___ Raw data
@[simp] theorem State.passWave_cfgValid (s : State) (w : List Bool) : (s.passWave w).cfgValid = s.cfgValid := by
  induction w generalizing s with
  | nil => rfl
  | cons d w ih => exact ih _
@[simp] theorem State.passWave_modeAddr (s : State) (w : List Bool) : (s.passWave w).modeAddr = s.modeAddr := by
  induction w generalizing s with
  | nil => rfl
  | cons d w ih => exact ih _
@[simp] theorem State.passWave_modeCtrl (s : State) (w : List Bool) : (s.passWave w).modeCtrl = s.modeCtrl := by
  induction w generalizing s with
  | nil => rfl
  | cons d w ih => exact ih _
@[simp] theorem State.passWave_modeRdpol (s : State) (w : List Bool) : (s.passWave w).modeRdpol = s.modeRdpol := by
  induction w generalizing s with
  | nil => rfl
  | cons d w ih => exact ih _
@[simp] theorem State.passWave_modeGrade (s : State) (w : List Bool) : (s.passWave w).modeGrade = s.modeGrade := by
  induction w generalizing s with
  | nil => rfl
  | cons d w ih => exact ih _
@[simp] theorem State.passWave_tpDelta (s : State) (w : List Bool) : (s.passWave w).tpDelta = s.tpDelta := by
  induction w generalizing s with
  | nil => rfl
  | cons d w ih => exact ih _
@[simp] theorem State.passWave_tpTol (s : State) (w : List Bool) : (s.passWave w).tpTol = s.tpTol := by
  induction w generalizing s with
  | nil => rfl
  | cons d w ih => exact ih _
@[simp] theorem State.passWave_tpWmin (s : State) (w : List Bool) : (s.passWave w).tpWmin = s.tpWmin := by
  induction w generalizing s with
  | nil => rfl
  | cons d w ih => exact ih _
@[simp] theorem State.passWave_tpWmax (s : State) (w : List Bool) : (s.passWave w).tpWmax = s.tpWmax := by
  induction w generalizing s with
  | nil => rfl
  | cons d w ih => exact ih _
@[simp] theorem State.passWave_tpSkew (s : State) (w : List Bool) : (s.passWave w).tpSkew = s.tpSkew := by
  induction w generalizing s with
  | nil => rfl
  | cons d w ih => exact ih _
@[simp] theorem State.passWave_drvLow (s : State) (w : List Bool) : (s.passWave w).drvLow = s.drvLow := by
  induction w generalizing s with
  | nil => rfl
  | cons d w ih => exact ih _
@[simp] theorem State.passWave_rxActive (s : State) (w : List Bool) : (s.passWave w).rxActive = s.rxActive := by
  induction w generalizing s with
  | nil => rfl
  | cons d w ih => exact ih _
@[simp] theorem State.passWave_rxPhase (s : State) (w : List Bool) : (s.passWave w).rxPhase = s.rxPhase := by
  induction w generalizing s with
  | nil => rfl
  | cons d w ih => exact ih _
@[simp] theorem State.passWave_rxCnt (s : State) (w : List Bool) : (s.passWave w).rxCnt = s.rxCnt := by
  induction w generalizing s with
  | nil => rfl
  | cons d w ih => exact ih _
@[simp] theorem State.passWave_rxShift (s : State) (w : List Bool) : (s.passWave w).rxShift = s.rxShift := by
  induction w generalizing s with
  | nil => rfl
  | cons d w ih => exact ih _
@[simp] theorem State.passWave_rxBitidx (s : State) (w : List Bool) : (s.passWave w).rxBitidx = s.rxBitidx := by
  induction w generalizing s with
  | nil => rfl
  | cons d w ih => exact ih _
@[simp] theorem State.passWave_rxByteidx (s : State) (w : List Bool) : (s.passWave w).rxByteidx = s.rxByteidx := by
  induction w generalizing s with
  | nil => rfl
  | cons d w ih => exact ih _
@[simp] theorem State.passWave_rxLen (s : State) (w : List Bool) : (s.passWave w).rxLen = s.rxLen := by
  induction w generalizing s with
  | nil => rfl
  | cons d w ih => exact ih _
@[simp] theorem State.passWave_rxBuf (s : State) (w : List Bool) : (s.passWave w).rxBuf = s.rxBuf := by
  induction w generalizing s with
  | nil => rfl
  | cons d w ih => exact ih _
@[simp] theorem State.passWave_notify (s : State) (w : List Bool) : (s.passWave w).notify = s.notify := by
  induction w generalizing s with
  | nil => rfl
  | cons d w ih => exact ih _
@[simp] theorem State.passWave_ring (s : State) (w : List Bool) : (s.passWave w).ring = s.ring := by
  induction w generalizing s with
  | nil => rfl
  | cons d w ih => exact ih _
@[simp] theorem State.passWave_inq (s : State) (w : List Bool) : (s.passWave w).inq = s.inq := by
  induction w generalizing s with
  | nil => rfl
  | cons d w ih => exact ih _
@[simp] theorem State.passWave_outq (s : State) (w : List Bool) : (s.passWave w).outq = s.outq := by
  induction w generalizing s with
  | nil => rfl
  | cons d w ih => exact ih _
@[simp] theorem State.passWave_arbState (s : State) (w : List Bool) : (s.passWave w).arbState = s.arbState := by
  induction w generalizing s with
  | nil => rfl
  | cons d w ih => exact ih _
@[simp] theorem State.passWave_arbSub (s : State) (w : List Bool) : (s.passWave w).arbSub = s.arbSub := by
  induction w generalizing s with
  | nil => rfl
  | cons d w ih => exact ih _
@[simp] theorem State.passWave_arbCnt (s : State) (w : List Bool) : (s.passWave w).arbCnt = s.arbCnt := by
  induction w generalizing s with
  | nil => rfl
  | cons d w ih => exact ih _
@[simp] theorem State.passWave_txHeld (s : State) (w : List Bool) : (s.passWave w).txHeld = s.txHeld := by
  induction w generalizing s with
  | nil => rfl
  | cons d w ih => exact ih _
@[simp] theorem State.passWave_txFrame (s : State) (w : List Bool) : (s.passWave w).txFrame = s.txFrame := by
  induction w generalizing s with
  | nil => rfl
  | cons d w ih => exact ih _
@[simp] theorem State.passWave_txLen (s : State) (w : List Bool) : (s.passWave w).txLen = s.txLen := by
  induction w generalizing s with
  | nil => rfl
  | cons d w ih => exact ih _
@[simp] theorem State.passWave_txByteidx (s : State) (w : List Bool) : (s.passWave w).txByteidx = s.txByteidx := by
  induction w generalizing s with
  | nil => rfl
  | cons d w ih => exact ih _
@[simp] theorem State.passWave_txBitidx (s : State) (w : List Bool) : (s.passWave w).txBitidx = s.txBitidx := by
  induction w generalizing s with
  | nil => rfl
  | cons d w ih => exact ih _
@[simp] theorem State.passWave_rdFrame (s : State) (w : List Bool) : (s.passWave w).rdFrame = s.rdFrame := by
  induction w generalizing s with
  | nil => rfl
  | cons d w ih => exact ih _
@[simp] theorem State.passWave_rdLen (s : State) (w : List Bool) : (s.passWave w).rdLen = s.rdLen := by
  induction w generalizing s with
  | nil => rfl
  | cons d w ih => exact ih _
@[simp] theorem State.passWave_statInvariant (s : State) (w : List Bool) : (s.passWave w).statInvariant = s.statInvariant := by
  induction w generalizing s with
  | nil => rfl
  | cons d w ih => exact ih _
@[simp] theorem State.passWave_diagMode (s : State) (w : List Bool) : (s.passWave w).diagMode = s.diagMode := by
  induction w generalizing s with
  | nil => rfl
  | cons d w ih => exact ih _
@[simp] theorem State.passWave_dsSync (s : State) (w : List Bool) : (s.passWave w).dsSync = s.dsSync := by
  induction w generalizing s with
  | nil => rfl
  | cons d w ih => exact ih _
@[simp] theorem State.passWave_dsBsh (s : State) (w : List Bool) : (s.passWave w).dsBsh = s.dsBsh := by
  induction w generalizing s with
  | nil => rfl
  | cons d w ih => exact ih _
@[simp] theorem State.passWave_dsBsl (s : State) (w : List Bool) : (s.passWave w).dsBsl = s.dsBsl := by
  induction w generalizing s with
  | nil => rfl
  | cons d w ih => exact ih _
@[simp] theorem State.passWave_dsBit0 (s : State) (w : List Bool) : (s.passWave w).dsBit0 = s.dsBit0 := by
  induction w generalizing s with
  | nil => rfl
  | cons d w ih => exact ih _
@[simp] theorem State.passWave_dsBit1 (s : State) (w : List Bool) : (s.passWave w).dsBit1 = s.dsBit1 := by
  induction w generalizing s with
  | nil => rfl
  | cons d w ih => exact ih _
@[simp] theorem State.passWave_diagGrade (s : State) (w : List Bool) : (s.passWave w).diagGrade = s.diagGrade := by
  induction w generalizing s with
  | nil => rfl
  | cons d w ih => exact ih _
@[simp] theorem State.passWave_diagViol (s : State) (w : List Bool) : (s.passWave w).diagViol = s.diagViol := by
  induction w generalizing s with
  | nil => rfl
  | cons d w ih => exact ih _
@[simp] theorem State.passWave_deFall (s : State) (w : List Bool) : (s.passWave w).deFall = s.deFall := by
  induction w generalizing s with
  | nil => rfl
  | cons d w ih => exact ih _
@[simp] theorem State.passWave_deRise (s : State) (w : List Bool) : (s.passWave w).deRise = s.deRise := by
  induction w generalizing s with
  | nil => rfl
  | cons d w ih => exact ih _
@[simp] theorem State.passWave_dePeriod (s : State) (w : List Bool) : (s.passWave w).dePeriod = s.dePeriod := by
  induction w generalizing s with
  | nil => rfl
  | cons d w ih => exact ih _
@[simp] theorem State.passWave_deStatus (s : State) (w : List Bool) : (s.passWave w).deStatus = s.deStatus := by
  induction w generalizing s with
  | nil => rfl
  | cons d w ih => exact ih _
@[simp] theorem State.passWave_diagYield (s : State) (w : List Bool) : (s.passWave w).diagYield = s.diagYield := by
  induction w generalizing s with
  | nil => rfl
  | cons d w ih => exact ih _
@[simp] theorem State.passWave_diagPhase (s : State) (w : List Bool) : (s.passWave w).diagPhase = s.diagPhase := by
  induction w generalizing s with
  | nil => rfl
  | cons d w ih => exact ih _
@[simp] theorem State.passWave_diagCnt (s : State) (w : List Bool) : (s.passWave w).diagCnt = s.diagCnt := by
  induction w generalizing s with
  | nil => rfl
  | cons d w ih => exact ih _
@[simp] theorem State.passWave_diagTmr (s : State) (w : List Bool) : (s.passWave w).diagTmr = s.diagTmr := by
  induction w generalizing s with
  | nil => rfl
  | cons d w ih => exact ih _
@[simp] theorem State.passWave_diagBuf (s : State) (w : List Bool) : (s.passWave w).diagBuf = s.diagBuf := by
  induction w generalizing s with
  | nil => rfl
  | cons d w ih => exact ih _
@[simp] theorem State.passWave_diagIdx (s : State) (w : List Bool) : (s.passWave w).diagIdx = s.diagIdx := by
  induction w generalizing s with
  | nil => rfl
  | cons d w ih => exact ih _
@[simp] theorem State.passWave_diagBit (s : State) (w : List Bool) : (s.passWave w).diagBit = s.diagBit := by
  induction w generalizing s with
  | nil => rfl
  | cons d w ih => exact ih _
@[simp] theorem State.passWave_subWait (s : State) (w : List Bool) : (s.passWave w).subWait = s.subWait := by
  induction w generalizing s with
  | nil => rfl
  | cons d w ih => exact ih _
@[simp] theorem State.passWave_retWait (s : State) (w : List Bool) : (s.passWave w).retWait = s.retWait := by
  induction w generalizing s with
  | nil => rfl
  | cons d w ih => exact ih _
@[simp] theorem State.passWave_diagOp (s : State) (w : List Bool) : (s.passWave w).diagOp = s.diagOp := by
  induction w generalizing s with
  | nil => rfl
  | cons d w ih => exact ih _
@[simp] theorem State.passWave_diagShift (s : State) (w : List Bool) : (s.passWave w).diagShift = s.diagShift := by
  induction w generalizing s with
  | nil => rfl
  | cons d w ih => exact ih _
@[simp] theorem State.passWave_diagAcc (s : State) (w : List Bool) : (s.passWave w).diagAcc = s.diagAcc := by
  induction w generalizing s with
  | nil => rfl
  | cons d w ih => exact ih _
@[simp] theorem State.passWave_diagFall (s : State) (w : List Bool) : (s.passWave w).diagFall = s.diagFall := by
  induction w generalizing s with
  | nil => rfl
  | cons d w ih => exact ih _
@[simp] theorem State.passWave_hostLock (s : State) (w : List Bool) : (s.passWave w).hostLock = s.hostLock := by
  induction w generalizing s with
  | nil => rfl
  | cons d w ih => exact ih _
@[simp] theorem State.passWave_params (s : State) (w : List Bool) : (s.passWave w).params = s.params := by
  induction w generalizing s with
  | nil => rfl
  | cons d w ih => exact ih _
@[simp] theorem State.passWave_calls (s : State) (w : List Bool) : (s.passWave w).calls = s.calls := by
  induction w generalizing s with
  | nil => rfl
  | cons d w ih => exact ih _
@[simp] theorem State.passWave_events (s : State) (w : List Bool) : (s.passWave w).events = s.events := by
  induction w generalizing s with
  | nil => rfl
  | cons d w ih => exact ih _
@[simp] theorem State.passWave_replies (s : State) (w : List Bool) : (s.passWave w).replies = s.replies := by
  induction w generalizing s with
  | nil => rfl
  | cons d w ih => exact ih _
@[simp] theorem State.passWave_cycle (s : State) (w : List Bool) : (s.passWave w).cycle = s.cycle + w.length := by
  induction w generalizing s with
  | nil => rfl
  | cons d w ih => simp [ih]; omega
@[simp] theorem State.passWave_inputs (s : State) (w : List Bool) : (s.passWave w).inputs = s.inputs.drop w.length := by
  induction w generalizing s with
  | nil => rfl
  | cons d w ih => simp [ih]
@[simp] theorem State.passWave_drvTrace (s : State) (w : List Bool) :
    (s.passWave w).drvTrace = w.reverse ++ s.drvTrace := by
  induction w generalizing s with
  | nil => rfl
  | cons d w ih => simp [ih]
______
Work order:
Using the entries above, return each line in which the word "length" occurs.

Reply to the task:
@[simp] theorem State.passWave_cycle (s : State) (w : List Bool) : (s.passWave w).cycle = s.cycle + w.length := by
@[simp] theorem State.passWave_inputs (s : State) (w : List Bool) : (s.passWave w).inputs = s.inputs.drop w.length := by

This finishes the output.